In some embodiments, the first or the second recombinant release factor comprises a first recognition domain swapped with a second recognition domain. In some embodiments, the second recognition domain is from a release factor of a second organism. In some embodiments, the second recognition domain is identified using a phylogenetic screening, directed evolution, library screening, machine learning, or a combination thereof.
In some embodiments, the first or the second recombinant release factor is from a first organism. In some embodiments, the first organism comprises a eukaryotic cell or a prokaryotic cell. In some embodiments, the prokaryotic cell comprises an archaebacteria cell, a bacterial cell, or a combination thereof. In some embodiments, the eukaryotic cell comprises a yeast cell, a fungal cell, a plant cell, an animal cell, an insect cell, a mammalian cell, or a combination thereof. In some embodiments, the yeast cell comprises Saccharomyces cerevisiae.

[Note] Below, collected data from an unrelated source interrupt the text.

/-! ### Dry fit, R110, R114, R115, R142, R143, R155, R156 -/

/-- Length of an image by its header and records. -/
def imageLength (b : List Byte) : Nat :=
  (upto 0 8).foldl (fun n p => n + 2 * imgS b p + 2 * imgDmax b p) (0x140 + 16 * imgOwners b)

/-- Every owner index of an image's maps. -/
def imageIndices (b : List Byte) : List Nat :=
  (upto 0 8).flatMap (fun p => (upto 1 (imgS b p)).map (imgSlotOwner b p) ++ (upto 1 (imgDmax b p)).map (imgDynOwner b p))

/-- R110 and R114 for one valid pattern; lengths in the ports' unit. -/
def patternFits (b : List Byte) (p : Nat) : Bool :=
  let lc := imgLc b p
  let path := (imgHopLimit b * imgDhop b + 2 * imgPi b + imgGuard b) * nsQ
  8000 ≤ lc && lc ≤ 1000000000
    && path + bellWire b ≤ imgLb b * nsQ
    && (imgS b p == 0 || path + spanWire b (imgSlotMax b p) ≤ imgLs b p * nsQ)
    && (imgM b p == 0 || path ≤ imgLm b p * nsQ)
    && path + carryWire b 1024 ≤ imgNit b p * nsQ

/-- Is an image consistent in itself, R142? -/
def imageFits (b : List Byte) : Bool :=
  leAt b 0 4 == 0x314E5053 && leAt b 4 2 == 1 && imgOwners b ≤ 4096 && imgLength b == imageLength b
    && imgLength b ≤ b.length
    && distinct ((upto 0 (imgOwners b)).map (imgOwner b))
    && (imageIndices b).all (fun i => i == 0xFFFF || i < imgOwners b)
    && (upto 0 8).all (fun p => !imgValid b p || patternFits b p)

/-- The record and maps of a pattern. -/
def patternBytes (b : List Byte) (p : Nat) : List Byte :=
  slice b (0x40 + 0x20 * p) 0x20 ++ slice b (imgSlotMapAt b p) (2 * imgS b p) ++ slice b (imgDynMapAt b p) (2 * imgDmax b p)

/-- The checks of chapter 3. -/
def spanFit (s t : State) (xs : List Setting) : List FitCheck :=
  let is (op : Nat) (x : Setting) : Bool := x.opcode == op
  let img := t.span.image
  let a := t.spanPorts.filter (fun p => !t.spanChan p)
  let b := t.spanPorts.filter t.spanChan
  let topo := !t.span.imageValid || (if imgTopology img = 0 then a.length == 1 && b.length == 1 else !t.spanPorts.isEmpty)
  let held := [s.span.pattern] ++ (match s.span.change with | some c => [c.pattern] | none => [])
  let moved := (upto 0 16).any (fun p => s.reg (spnBase + 0x80 + 4 * p) != t.reg (spnBase + 0x80 + 4 * p))
  let given (x : Setting) : Bool :=
    let p := fieldAt x.params 0 0 3
    let n := fieldAt x.params 0 16 16
    fieldAt x.params 0 8 8 == 255 || (if fieldAt x.params 0 3 1 = 0 then t.bentOwnsSlot p n else t.bentOwnsDyn p n)
  [ { fails := xs.any (fun x => is 0x0312 x && !imageFits x.image), involves := fun x => is 0x0312 x && !imageFits x.image },
    { fails := s.isKing && xs.any (is 0x0312) && (slice s.span.image 0xC 0x34 != slice img 0xC 0x34
        || held.any (fun p => patternBytes s.span.image p != patternBytes img p)), involves := is 0x0312 },
    { fails := (xs.any (is 0x0311) || xs.any (is 0x0312)) && !topo, involves := fun x => is 0x0311 x || is 0x0312 x },
    { fails := s.integrated && moved, involves := is 0x0311 },
    { fails := xs.any (fun x => is 0x0313 x && !given x), involves := fun x => is 0x0313 x && !given x } ]

end Sys2Proof.Machine
end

In some embodiments, the first or the second recombinant release factor is from a second organism. In some embodiments, the second organism comprises a ciliate. In some embodiments, the ciliate comprises Blepharisma americanum, Blepharisma japonicum, Euplotes aediculatus, Euplotes octocarinatus, Stentor coeruleus, Nyctotherus ovalis, Stylonychia lemnae, Pseudocohnilembus persalinus, Ichthyophthirius multifiliis, Stylonychia lemnae, Oxytricha trifallax, Stylonychia pustulata, Stylonychia mytilus, Eschaneustyla sp. HL-2004, Gonostomum sp. HL-2004, Holosticha sp. HL-2004, Urostyla sp. HL-2004, Uroleptus sp. WIC-2003, Paraurostyla weissei, Stichotrichida sp. Misty, Stichotrichida sp. Alaska, Spironucleus salmonicida, Loxodes striatus, Paramecium tetraurelia, or Tetrahymena thermophila.
In some embodiments, the second recognition domain comprises an amino acid sequence with at least 50% sequence identity to KSSNIKS (SEQ ID NO: 3), YICDNKF (SEQ ID NO: 4), TAVNIKS (SEQ ID NO: 5), KAANIKS (SEQ ID NO: 6), KASNIKS (SEQ ID NO: 7), YYCGERF (SEQ ID NO: 8), TAESIKS (SEQ ID NO: 9), YFCDPQF (SEQ ID NO: 10), EAASIKD (SEQ ID NO: 11), KATNIKD (SEQ ID NO: 12), YFCDSKF (SEQ ID NO: 13), FDFDAES (SEQ ID NO: 14), TLIKPQF (SEQ ID NO: 15), TGDKIKS (SEQ ID NO: 16), TIIKNDF (SEQ ID NO: 17), EAASIQD (SEQ ID NO: 18), FFCDNYF (SEQ ID NO: 19), FVIVNKF (SEQ ID NO: 20), AAQNIKS (SEQ ID NO: 21), YFCGGKF (SEQ ID NO: 22), QANSIKD (SEQ ID NO: 23), YRCDSKF (SEQ ID NO: 24), GAASIKN (SEQ ID NO: 25), YSCNTIF (SEQ ID NO: 26), SAQNIKS (SEQ ID NO: 27), YYCDNRF (SEQ ID NO: 28), SAGNIKS (SEQ ID NO: 29), YFCDNSF (SEQ ID NO: 30), TAQNIKS (SEQ ID NO: 31), SAQSIKS (SEQ ID NO: 32), AANNIKS (SEQ ID NO: 33), YNCSGKF (SEQ ID NO: 34), QAQNIKS (SEQ ID NO: 35), QADCIKS (SEQ ID NO: 36), YSCDGVF (SEQ ID NO: 37), RAQNIKS (SEQ ID NO: 38), FLCENTF (SEQ ID NO: 39), or a combination thereof.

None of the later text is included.